Described as a famous equilibrist, Michael Maddox arrived first in Russia in 1766 as the manager of a museum of 'mechanical and physical representations', visiting both St Petersburg and Moscow. Leaving Russia he travelled to Madrid with his museum, and spent time in London in the ensuing decade. On returning to Russia before 1776 he was taken into partnership in the theatre company formed that year by the Moscow Prosecutor, Prince Urusov. Maddox had had an established record of success at the Haymarket Theatre, London where it is said that in 1770 his were the most prosperous entertainments ever carried on in that house. His profits in one season are stated to have amounted to £11,000, being £2,500 more than David Garrick's a few years earlier.1

Urusov had been granted a ten-year licence for theatrical and other performances.

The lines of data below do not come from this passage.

-- ==== Sys2Proof/Laws/State.lean ====
section
/-! SUPPORT. What each update of a CPU register or flag leaves in each field of the state; true by rfl, but for `pPull`, which is six of them. -/

namespace Sys2Proof.Machine

@[simp] theorem setA_cpu (v : Byte) (s : State) : (setA v s).cpu = { s.cpu with a := v } := rfl
@[simp] theorem setA_nmiLatch (v : Byte) (s : State) : (setA v s).nmiLatch = s.nmiLatch := rfl
@[simp] theorem setA_nmiLinePrev (v : Byte) (s : State) : (setA v s).nmiLinePrev = s.nmiLinePrev := rfl
@[simp] theorem setA_resetPending (v : Byte) (s : State) : (setA v s).resetPending = s.resetPending := rfl
@[simp] theorem setA_cyc (v : Byte) (s : State) : (setA v s).cyc = s.cyc := rfl
@[simp] theorem setA_busLatch (v : Byte) (s : State) : (setA v s).busLatch = s.busLatch := rfl
@[simp] theorem setA_ram (v : Byte) (s : State) : (setA v s).ram = s.ram := rfl
@[simp] theorem setA_ppu (v : Byte) (s : State) : (setA v s).ppu = s.ppu := rfl
@[simp] theorem setA_apu (v : Byte) (s : State) : (setA v s).apu = s.apu := rfl
@[simp] theorem setA_pads (v : Byte) (s : State) : (setA v s).pads = s.pads := rfl
@[simp] theorem setA_cart (v : Byte) (s : State) : (setA v s).cart = s.cart := rfl
@[simp] theorem setA_audio (v : Byte) (s : State) : (setA v s).audio = s.audio := rfl
@[simp] theorem setA_params (v : Byte) (s : State) : (setA v s).params = s.params := rfl

@[simp] theorem setX_cpu (v : Byte) (s : State) : (setX v s).cpu = { s.cpu with x := v } := rfl
@[simp] theorem setX_nmiLatch (v : Byte) (s : State) : (setX v s).nmiLatch = s.nmiLatch := rfl
@[simp] theorem setX_nmiLinePrev (v : Byte) (s : State) : (setX v s).nmiLinePrev = s.nmiLinePrev := rfl
@[simp] theorem setX_resetPending (v : Byte) (s : State) : (setX v s).resetPending = s.resetPending := rfl
@[simp] theorem setX_cyc (v : Byte) (s : State) : (setX v s).cyc = s.cyc := rfl
@[simp] theorem setX_busLatch (v : Byte) (s : State) : (setX v s).busLatch = s.busLatch := rfl
@[simp] theorem setX_ram (v : Byte) (s : State) : (setX v s).ram = s.ram := rfl
@[simp] theorem setX_ppu (v : Byte) (s : State) : (setX v s).ppu = s.ppu := rfl
@[simp] theorem setX_apu (v : Byte) (s : State) : (setX v s).apu = s.apu := rfl
@[simp] theorem setX_pads (v : Byte) (s : State) : (setX v s).pads = s.pads := rfl
@[simp] theorem setX_cart (v : Byte) (s : State) : (setX v s).cart = s.cart := rfl
@[simp] theorem setX_audio (v : Byte) (s : State) : (setX v s).audio = s.audio := rfl
@[simp] theorem setX_params (v : Byte) (s : State) : (setX v s).params = s.params := rfl

@[simp] theorem setY_cpu (v : Byte) (s : State) : (setY v s).cpu = { s.cpu with y := v } := rfl
@[simp] theorem setY_nmiLatch (v : Byte) (s : State) : (setY v s).nmiLatch = s.nmiLatch := rfl
@[simp] theorem setY_nmiLinePrev (v : Byte) (s : State) : (setY v s).nmiLinePrev = s.nmiLinePrev := rfl
@[simp] theorem setY_resetPending (v : Byte) (s : State) : (setY v s).resetPending = s.resetPending := rfl
@[simp] theorem setY_cyc (v : Byte) (s : State) : (setY v s).cyc = s.cyc := rfl
@[simp] theorem setY_busLatch (v : Byte) (s : State) : (setY v s).busLatch = s.busLatch := rfl
@[simp] theorem setY_ram (v : Byte) (s : State) : (setY v s).ram = s.ram := rfl
@[simp] theorem setY_ppu (v : Byte) (s : State) : (setY v s).ppu = s.ppu := rfl
@[simp] theorem setY_apu (v : Byte) (s : State) : (setY v s).apu = s.apu := rfl
@[simp] theorem setY_pads (v : Byte) (s : State) : (setY v s).pads = s.pads := rfl
@[simp] theorem setY_cart (v : Byte) (s : State) : (setY v s).cart = s.cart := rfl
@[simp] theorem setY_audio (v : Byte) (s : State) : (setY v s).audio = s.audio := rfl
@[simp] theorem setY_params (v : Byte) (s : State) : (setY v s).params = s.params := rfl

@[simp] theorem setS_cpu (v : Byte) (s : State) : (setS v s).cpu = { s.cpu with s := v } := rfl
@[simp] theorem setS_nmiLatch (v : Byte) (s : State) : (setS v s).nmiLatch = s.nmiLatch := rfl
@[simp] theorem setS_nmiLinePrev (v : Byte) (s : State) : (setS v s).nmiLinePrev = s.nmiLinePrev := rfl
@[simp] theorem setS_resetPending (v : Byte) (s : State) : (setS v s).resetPending = s.resetPending := rfl
@[simp] theorem setS_cyc (v : Byte) (s : State) : (setS v s).cyc = s.cyc := rfl
@[simp] theorem setS_busLatch (v : Byte) (s : State) : (setS v s).busLatch = s.busLatch := rfl
@[simp] theorem setS_ram (v : Byte) (s : State) : (setS v s).ram = s.ram := rfl
@[simp] theorem setS_ppu (v : Byte) (s : State) : (setS v s).ppu = s.ppu := rfl
@[simp] theorem setS_apu (v : Byte) (s : State) : (setS v s).apu = s.apu := rfl
@[simp] theorem setS_pads (v : Byte) (s : State) : (setS v s).pads = s.pads := rfl
@[simp] theorem setS_cart (v : Byte) (s : State) : (setS v s).cart = s.cart := rfl
@[simp] theorem setS_audio (v : Byte) (s : State) : (setS v s).audio = s.audio := rfl
@[simp] theorem setS_params (v : Byte) (s : State) : (setS v s).params = s.params := rfl

@[simp] theorem setPc_cpu (v : Word) (s : State) : (setPc v s).cpu = { s.cpu with pc := v } := rfl
@[simp] theorem setPc_nmiLatch (v : Word) (s : State) : (setPc v s).nmiLatch = s.nmiLatch := rfl
@[simp] theorem setPc_nmiLinePrev (v : Word) (s : State) : (setPc v s).nmiLinePrev = s.nmiLinePrev := rfl
@[simp] theorem setPc_resetPending (v : Word) (s : State) : (setPc v s).resetPending = s.resetPending := rfl
@[simp] theorem setPc_cyc (v : Word) (s : State) : (setPc v s).cyc = s.cyc := rfl
@[simp] theorem setPc_busLatch (v : Word) (s : State) : (setPc v s).busLatch = s.busLatch := rfl
@[simp] theorem setPc_ram (v : Word) (s : State) : (setPc v s).ram = s.ram := rfl
@[simp] theorem setPc_ppu (v : Word) (s : State) : (setPc v s).ppu = s.ppu := rfl
@[simp] theorem setPc_apu (v : Word) (s : State) : (setPc v s).apu = s.apu := rfl
@[simp] theorem setPc_pads (v : Word) (s : State) : (setPc v s).pads = s.pads := rfl
@[simp] theorem setPc_cart (v : Word) (s : State) : (setPc v s).cart = s.cart := rfl
@[simp] theorem setPc_audio (v : Word) (s : State) : (setPc v s).audio = s.audio := rfl
@[simp] theorem setPc_params (v : Word) (s : State) : (setPc v s).params = s.params := rfl

@[simp] theorem setN_cpu (v : Bool) (s : State) : (setN v s).cpu = { s.cpu with n := v } := rfl
@[simp] theorem setN_nmiLatch (v : Bool) (s : State) : (setN v s).nmiLatch = s.nmiLatch := rfl
@[simp] theorem setN_nmiLinePrev (v : Bool) (s : State) : (setN v s).nmiLinePrev = s.nmiLinePrev := rfl
@[simp] theorem setN_resetPending (v : Bool) (s : State) : (setN v s).resetPending = s.resetPending := rfl
@[simp] theorem setN_cyc (v : Bool) (s : State) : (setN v s).cyc = s.cyc := rfl
@[simp] theorem setN_busLatch (v : Bool) (s : State) : (setN v s).busLatch = s.busLatch := rfl
@[simp] theorem setN_ram (v : Bool) (s : State) : (setN v s).ram = s.ram := rfl
@[simp] theorem setN_ppu (v : Bool) (s : State) : (setN v s).ppu = s.ppu := rfl
@[simp] theorem setN_apu (v : Bool) (s : State) : (setN v s).apu = s.apu := rfl
@[simp] theorem setN_pads (v : Bool) (s : State) : (setN v s).pads = s.pads := rfl
@[simp] theorem setN_cart (v : Bool) (s : State) : (setN v s).cart = s.cart := rfl
@[simp] theorem setN_audio (v : Bool) (s : State) : (setN v s).audio = s.audio := rfl
@[simp] theorem setN_params (v : Bool) (s : State) : (setN v s).params = s.params := rfl

@[simp] theorem setV_cpu (v : Bool) (s : State) : (setV v s).cpu = { s.cpu with v := v } := rfl
@[simp] theorem setV_nmiLatch (v : Bool) (s : State) : (setV v s).nmiLatch = s.nmiLatch := rfl
@[simp] theorem setV_nmiLinePrev (v : Bool) (s : State) : (setV v s).nmiLinePrev = s.nmiLinePrev := rfl
@[simp] theorem setV_resetPending (v : Bool) (s : State) : (setV v s).resetPending = s.resetPending := rfl
@[simp] theorem setV_cyc (v : Bool) (s : State) : (setV v s).cyc = s.cyc := rfl
@[simp] theorem setV_busLatch (v : Bool) (s : State) : (setV v s).busLatch = s.busLatch := rfl
@[simp] theorem setV_ram (v : Bool) (s : State) : (setV v s).ram = s.ram := rfl
@[simp] theorem setV_ppu (v : Bool) (s : State) : (setV v s).ppu = s.ppu := rfl
@[simp] theorem setV_apu (v : Bool) (s : State) : (setV v s).apu = s.apu := rfl
@[simp] theorem setV_pads (v : Bool) (s : State) : (setV v s).pads = s.pads := rfl
@[simp] theorem setV_cart (v : Bool) (s : State) : (setV v s).cart = s.cart := rfl
@[simp] theorem setV_audio (v : Bool) (s : State) : (setV v s).audio = s.audio := rfl
@[simp] theorem setV_params (v : Bool) (s : State) : (setV v s).params = s.params := rfl

@[simp] theorem setD_cpu (v : Bool) (s : State) : (setD v s).cpu = { s.cpu with d := v } := rfl
@[simp] theorem setD_nmiLatch (v : Bool) (s : State) : (setD v s).nmiLatch = s.nmiLatch := rfl
@[simp] theorem setD_nmiLinePrev (v : Bool) (s : State) : (setD v s).nmiLinePrev = s.nmiLinePrev := rfl
@[simp] theorem setD_resetPending (v : Bool) (s : State) : (setD v s).resetPending = s.resetPending := rfl
@[simp] theorem setD_cyc (v : Bool) (s : State) : (setD v s).cyc = s.cyc := rfl
@[simp] theorem setD_busLatch (v : Bool) (s : State) : (setD v s).busLatch = s.busLatch := rfl
@[simp] theorem setD_ram (v : Bool) (s : State) : (setD v s).ram = s.ram := rfl
@[simp] theorem setD_ppu (v : Bool) (s : State) : (setD v s).ppu = s.ppu := rfl
@[simp] theorem setD_apu (v : Bool) (s : State) : (setD v s).apu = s.apu := rfl
@[simp] theorem setD_pads (v : Bool) (s : State) : (setD v s).pads = s.pads := rfl
@[simp] theorem setD_cart (v : Bool) (s : State) : (setD v s).cart = s.cart := rfl
@[simp] theorem setD_audio (v : Bool) (s : State) : (setD v s).audio = s.audio := rfl
@[simp] theorem setD_params (v : Bool) (s : State) : (setD v s).params = s.params := rfl

@[simp] theorem setI_cpu (v : Bool) (s : State) : (setI v s).cpu = { s.cpu with i := v } := rfl
@[simp] theorem setI_nmiLatch (v : Bool) (s : State) : (setI v s).nmiLatch = s.nmiLatch := rfl
@[simp] theorem setI_nmiLinePrev (v : Bool) (s : State) : (setI v s).nmiLinePrev = s.nmiLinePrev := rfl
@[simp] theorem setI_resetPending (v : Bool) (s : State) : (setI v s).resetPending = s.resetPending := rfl
@[simp] theorem setI_cyc (v : Bool) (s : State) : (setI v s).cyc = s.cyc := rfl
@[simp] theorem setI_busLatch (v : Bool) (s : State) : (setI v s).busLatch = s.busLatch := rfl
@[simp] theorem setI_ram (v : Bool) (s : State) : (setI v s).ram = s.ram := rfl
@[simp] theorem setI_ppu (v : Bool) (s : State) : (setI v s).ppu = s.ppu := rfl
@[simp] theorem setI_apu (v : Bool) (s : State) : (setI v s).apu = s.apu := rfl
@[simp] theorem setI_pads (v : Bool) (s : State) : (setI v s).pads = s.pads := rfl
@[simp] theorem setI_cart (v : Bool) (s : State) : (setI v s).cart = s.cart := rfl
@[simp] theorem setI_audio (v : Bool) (s : State) : (setI v s).audio = s.audio := rfl
@[simp] theorem setI_params (v : Bool) (s : State) : (setI v s).params = s.params := rfl

@[simp] theorem setZ_cpu (v : Bool) (s : State) : (setZ v s).cpu = { s.cpu with z := v } := rfl
@[simp] theorem setZ_nmiLatch (v : Bool) (s : State) : (setZ v s).nmiLatch = s.nmiLatch := rfl
@[simp] theorem setZ_nmiLinePrev (v : Bool) (s : State) : (setZ v s).nmiLinePrev = s.nmiLinePrev := rfl
@[simp] theorem setZ_resetPending (v : Bool) (s : State) : (setZ v s).resetPending = s.resetPending := rfl
@[simp] theorem setZ_cyc (v : Bool) (s : State) : (setZ v s).cyc = s.cyc := rfl
@[simp] theorem setZ_busLatch (v : Bool) (s : State) : (setZ v s).busLatch = s.busLatch := rfl
@[simp] theorem setZ_ram (v : Bool) (s : State) : (setZ v s).ram = s.ram := rfl
@[simp] theorem setZ_ppu (v : Bool) (s : State) : (setZ v s).ppu = s.ppu := rfl
@[simp] theorem setZ_apu (v : Bool) (s : State) : (setZ v s).apu = s.apu := rfl
@[simp] theorem setZ_pads (v : Bool) (s : State) : (setZ v s).pads = s.pads := rfl
@[simp] theorem setZ_cart (v : Bool) (s : State) : (setZ v s).cart = s.cart := rfl
@[simp] theorem setZ_audio (v : Bool) (s : State) : (setZ v s).audio = s.audio := rfl
@[simp] theorem setZ_params (v : Bool) (s : State) : (setZ v s).params = s.params := rfl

For four years they enjoyed success in a wooden theatre at Znamenka before it burnt down in early 1780. Maddox then bought his share of the company from Prince Urusov and employed architect Christian Rosberg the same year to construct a new brick and stone building that faced Petrovka Street. It thus became known as the Petrovsky theatre. Maddox obtained a further ten-year licence from Prince Dolgoruky-Krimsky, but financial difficulties meant that ownership of the theatre passed to the Office of Imperial Theatres in 1792. Empress Maria Feodorovna granted Maddox a life-long pension of 3,000 roubles for his contribution to the creation of Russian theatre. The theatre remained until 1805, when it burned down just before a performance of Ferdinand Kauer's Rusalka. (It was later replaced by the Bolshoi theatre on the same site.)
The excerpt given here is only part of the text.